[antlr-interest] How to skip to end of line on error?

Sun Nov 29 10:54:52 PST 2009

This is something I need to write a Wiki article on as it comes up a lot and the solutions are not obvious. Basically, you need to prevent the parsing loop from dropping all the way out of the current rule because it finds an error (in your case within the article rule.) You will also find this much easier if rather than trying to accommodate files without a terminating NL, you just always add an NL to the incoming input, then you will not need the trailing article NL? But can have (article NL)* EOF.

So, when an error occurs in the article rule, it will drop out of that rule, but may not resync, so you want to force the resync to the NL when the article rule returns. This is pretty simple, but requires quite a bit of 'inside' knowledge of the ANTLR behavior. What you need to do is create a rule with just the epsilon (nothing) alt, and invoke it directly before the article call but more especially directly after it:

articleList

    : reSync  (article reSync NL)* EOF // Assuming that this is where EOF should be

    ;

Next, in your resSync rule, you want to resync to the follow set that will now be on the stack, which is actually the same as the first set for the following rule (because ruleSync is empty). Here we know that the followSet will only be NL, so you could hard code that, but this is a generally good technique to know, so let's use it generically).
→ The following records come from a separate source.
-- ==== Sys2Proof/Laws/Queues.lean ====
section
/-! SUPPORT. What the operations of Machine/Queues.lean may change: for each, the parts of the state. -/

namespace Sys2Proof.Machine

theorem arriveAt_keeps (s : State) (x1 : Nat) (x2 : Nat) (x3 : Nat) :
    Keeps [.tiles, .fns, .recorder, .flt, .msis] s (arriveAt s x1 x2 x3) := by
  unfold arriveAt
  dsimp only
  with_reducible refine Keeps.ite ?_ ?_
  with_reducible refine Keeps.step ?_ (tileEvent_keeps ..) ?_
  with_reducible refine Keeps.step ?_ (setTile_keeps ..) ?_
  exact Keeps.refl _
  rfl
  rfl
  with_reducible refine Keeps.step ?_ (setTile_keeps ..) ?_
  exact Keeps.refl _
  rfl

end Sys2Proof.Machine
end

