theorem execSiltRetentionRelocate_keeps (x0 : Nat) (x1 : List Nat) (s : State) :
    KeepsOut [.fns, .silt, .recorder, .flt, .msis] s (execSiltRetentionRelocate x0 x1 s) := by
  unfold execSiltRetentionRelocate
  split
  refine KeepsOut.next ?_
  exact Keeps.refl _
  split
  refine KeepsOut.next ?_
  exact Keeps.refl _
  dsimp only
  refine KeepsOut.next ?_
  with_reducible refine Keeps.foldl ?_ ?_
  with_reducible refine Keeps.step ?_ (updSuper_keeps ..) ?_
  with_reducible refine Keeps.foldl_fst ?_ ?_
  dsimp only
  exact Keeps.refl _
  intro y13
  intro y14
  dsimp only
  with_reducible refine Keeps.step ?_ (readWord_keeps ..) ?_
  exact Keeps.refl _
  rfl
  rfl
  intro y20
  intro y21
  with_reducible refine Keeps.step ?_ (relocate_keeps ..) ?_
  exact Keeps.refl _
  rfl

theorem execSiltWearRelocate_keeps (x0 : Nat) (s : State) :
    KeepsOut [.fns, .silt, .recorder, .flt, .msis] s (execSiltWearRelocate x0 s) := by
  unfold execSiltWearRelocate
  dsimp only
  split
  refine KeepsOut.next ?_
  exact Keeps.refl _
  refine whenB_keeps2 ?_ ?_
  exact Keeps.refl _
  with_reducible refine Keeps.step ?_ (relocateAll_keeps ..) ?_
  with_reducible refine Keeps.step ?_ (updSuper_keeps ..) ?_
  exact Keeps.refl _
  rfl
  rfl

theorem execSiltChannelLost_keeps (x0 : Nat) (s : State) :
    KeepsOut [.fns, .silt, .recorder, .flt, .msis] s (execSiltChannelLost x0 s) := by
  unfold execSiltChannelLost
  split
  exact KeepsOut.fault _ _ _
  split
  refine KeepsOut.next ?_
  exact Keeps.refl _
  dsimp only
  refine KeepsOut.next ?_
  with_reducible refine Keeps.step ?_ (relocateAll_keeps ..) ?_
  with_reducible refine Keeps.step ?_ (updSilt_keeps ..) ?_
  with_reducible refine Keeps.step ?_ (updChan_keeps ..) ?_
  exact Keeps.refl _
  rfl
  rfl
  rfl

end Sys2Proof.Machine
end

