-- ==== Sys2Proof/Laws/Requests.lean ====
section
/-! SUPPORT. What the operations of Machine/Requests.lean may change: for each, the parts of the state. -/

namespace Sys2Proof.Machine

theorem updReq_keeps (s : State) (x1 : Nat) (x2 : Nat) (x3 : Req → Req) :
    Keeps [.fns] s (updReq s x1 x2 x3) := by
  unfold updReq
  with_reducible refine Keeps.step ?_ (updFn_keeps ..) ?_
  exact Keeps.refl _
  rfl

theorem finishReq_keeps (s : State) (x1 : Nat) (x2 : Nat) (x3 : Nat) (x4 : List Byte) :
    Keeps [.fns, .pwr] s (finishReq s x1 x2 x3 x4) := by
  unfold finishReq
  with_reducible refine Keeps.step ?_ (updReq_keeps ..) ?_
  with_reducible refine Keeps.set_pwr (rfl) ?_
  exact Keeps.refl _
  rfl

theorem finishOpt_keeps (s : State) (x1 : Option (Nat × Nat)) (x2 : Nat) (x3 : List Byte) :
    Keeps [.fns, .pwr] s (finishOpt s x1 x2 x3) := by
  unfold finishOpt
  split
  with_reducible refine Keeps.step ?_ (finishReq_keeps ..) ?_
  exact Keeps.refl _
  rfl
  exact Keeps.refl _

theorem ringTry_keeps (s : State) (x1 : Nat) (x2 : List Byte) :
    Keeps [.fns, .msis] s (ringTry s x1 x2).1 := by
  unfold ringTry
  dsimp only
  split
  dsimp only
  with_reducible refine Keeps.step ?_ (ringWrite_keeps ..) ?_
  exact Keeps.refl _
  rfl
  dsimp only
  exact Keeps.refl _

theorem postRunState_keeps (s : State) (x1 : Nat) (x2 : RState) :
    Keeps [.regions, .fns, .msis] s (postRunState s x1 x2) := by
  unfold postRunState
  with_reducible refine Keeps.step ?_ (withRegion_keeps (L := [.regions, .fns, .msis]) (rfl) _ _ _ ?_) (sub_refl _)
  exact Keeps.refl _
  intro y2
  with_reducible refine Keeps.step ?_ (ringPost_keeps ..) ?_
  with_reducible refine Keeps.step ?_ (updRegion_keeps ..) ?_
  exact Keeps.refl _
  rfl
  rfl

theorem endRun_keeps (s : State) (x1 : Nat) (x2 : Nat) :
    Keeps [.regions, .fns, .pwr] s (endRun s x1 x2) := by
  unfold endRun
  with_reducible refine Keeps.step ?_ (withRegion_keeps (L := [.regions, .fns, .pwr]) (rfl) _ _ _ ?_) (sub_refl _)
  exact Keeps.refl _
  intro y2
  with_reducible refine Keeps.step ?_ (updRegion_keeps ..) ?_
  with_reducible refine Keeps.step ?_ (finishOpt_keeps ..) ?_
  exact Keeps.refl _
  rfl
  rfl

theorem stopRegion_keeps (s : State) (x1 : Nat) (x2 : Nat) :
    Keeps [.regions, .fns, .msis, .pwr] s (stopRegion s x1 x2) := by
  unfold stopRegion
  with_reducible refine Keeps.step ?_ (endRun_keeps ..) ?_
  with_reducible refine Keeps.step ?_ (postRunState_keeps ..) ?_
  exact Keeps.refl _
  rfl
  rfl

theorem markDelivered_keeps (s : State) (x1 : Nat) (x2 : Nat) (x3 : Nat) (x4 : Nat) :
    Keeps [.regions, .ctxs] s (markDelivered s x1 x2 x3 x4) := by
  unfold markDelivered
  dsimp only
  with_reducible refine Keeps.step ?_ (updCtx_keeps ..) ?_
  with_reducible refine Keeps.step ?_ (updRegion_keeps ..) ?_
  exact Keeps.refl _
  rfl
  rfl

theorem deliverTokens_keeps (s : State) (x1 : Nat) :
    Keeps [.regions, .fns, .ctxs, .msis] s (deliverTokens s x1) := by
  unfold deliverTokens
  with_reducible refine Keeps.step ?_ (withRegion_keeps (L := [.regions, .fns, .ctxs, .msis]) (rfl) _ _ _ ?_) (sub_refl _)
  exact Keeps.refl _
  intro y2
  with_reducible refine Keeps.ite ?_ ?_
  exact Keeps.refl _
  with_reducible refine Keeps.foldl_fst ?_ ?_
  dsimp only
  exact Keeps.refl _
  intro y8
  intro y9
  split
  dsimp only
  split
  dsimp only
  with_reducible refine Keeps.step ?_ (markDelivered_keeps ..) ?_
  with_reducible refine Keeps.step ?_ (ringTry_keeps ..) ?_
  exact Keeps.refl _
  rfl
  rfl
  dsimp only
  exact Keeps.refl _
  exact Keeps.refl _

end Sys2Proof.Machine
end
If you don't really understand this, don't worry too much, you can just copy the code and empty rule and it will work:

reSync

@init

{

    syncToFirstSet(); // Consume tokens until LA(1) is in the followset at the top of the followSet stack

}

: // Deliberately match nothing, but will be invoked anyway

;

Then in your superClass (best) or @members, implement the syncToFirstSet method:

    protected void syncToFirstSet ()

    {

        // Compute the followset that is in context where ever we are in the

        // rule chain/stack

        //

         BitSet follow = state.following[state._fsp]; //computeContextSensitiveRuleFOLLOW();

         syncToFirstSet (follow);

    }

    protected void syncToFirstSet (BitSet follow)

    {

        int mark = -1;

        try {

            mark = input.mark();

            // Consume all tokens in the stream until we find a member of the follow

            // set, which means the next production should be guarenteed to be happy.

            //

            while (! follow.member(input.LA(1)) ) {

                if  (input.LA(1) == Token.EOF) {

                    // Looks like we didn't find anything at all that can help us here

                    // so we need to rewind to where we were and let normal error handling

                    // bail out.

                    //

                    input.rewind();

                    mark = -1;

                    return;

                }

                input.consume();

            }

        } catch (Exception e) {

          // Just ignore any errors here, we will just let the recognizer

          // try to resync as normal - something must be very screwed.

          //

        }

        finally {

            // Always release the mark we took

            //

            if  (mark != -1) {

                input.release(mark);

            }

        }

    }

And that's it. Every time you mention reSync in a rule, it will resync the input to a member of the current followSet, which will be the first set of the rule that follows reSync in the current production and you will therefore not drop out of the parsing loop, but reenter your article rule. The first invocation is just in case there is junk before the first article starts (depending on how this rule is invoked, you may need to resync before the articleList rule).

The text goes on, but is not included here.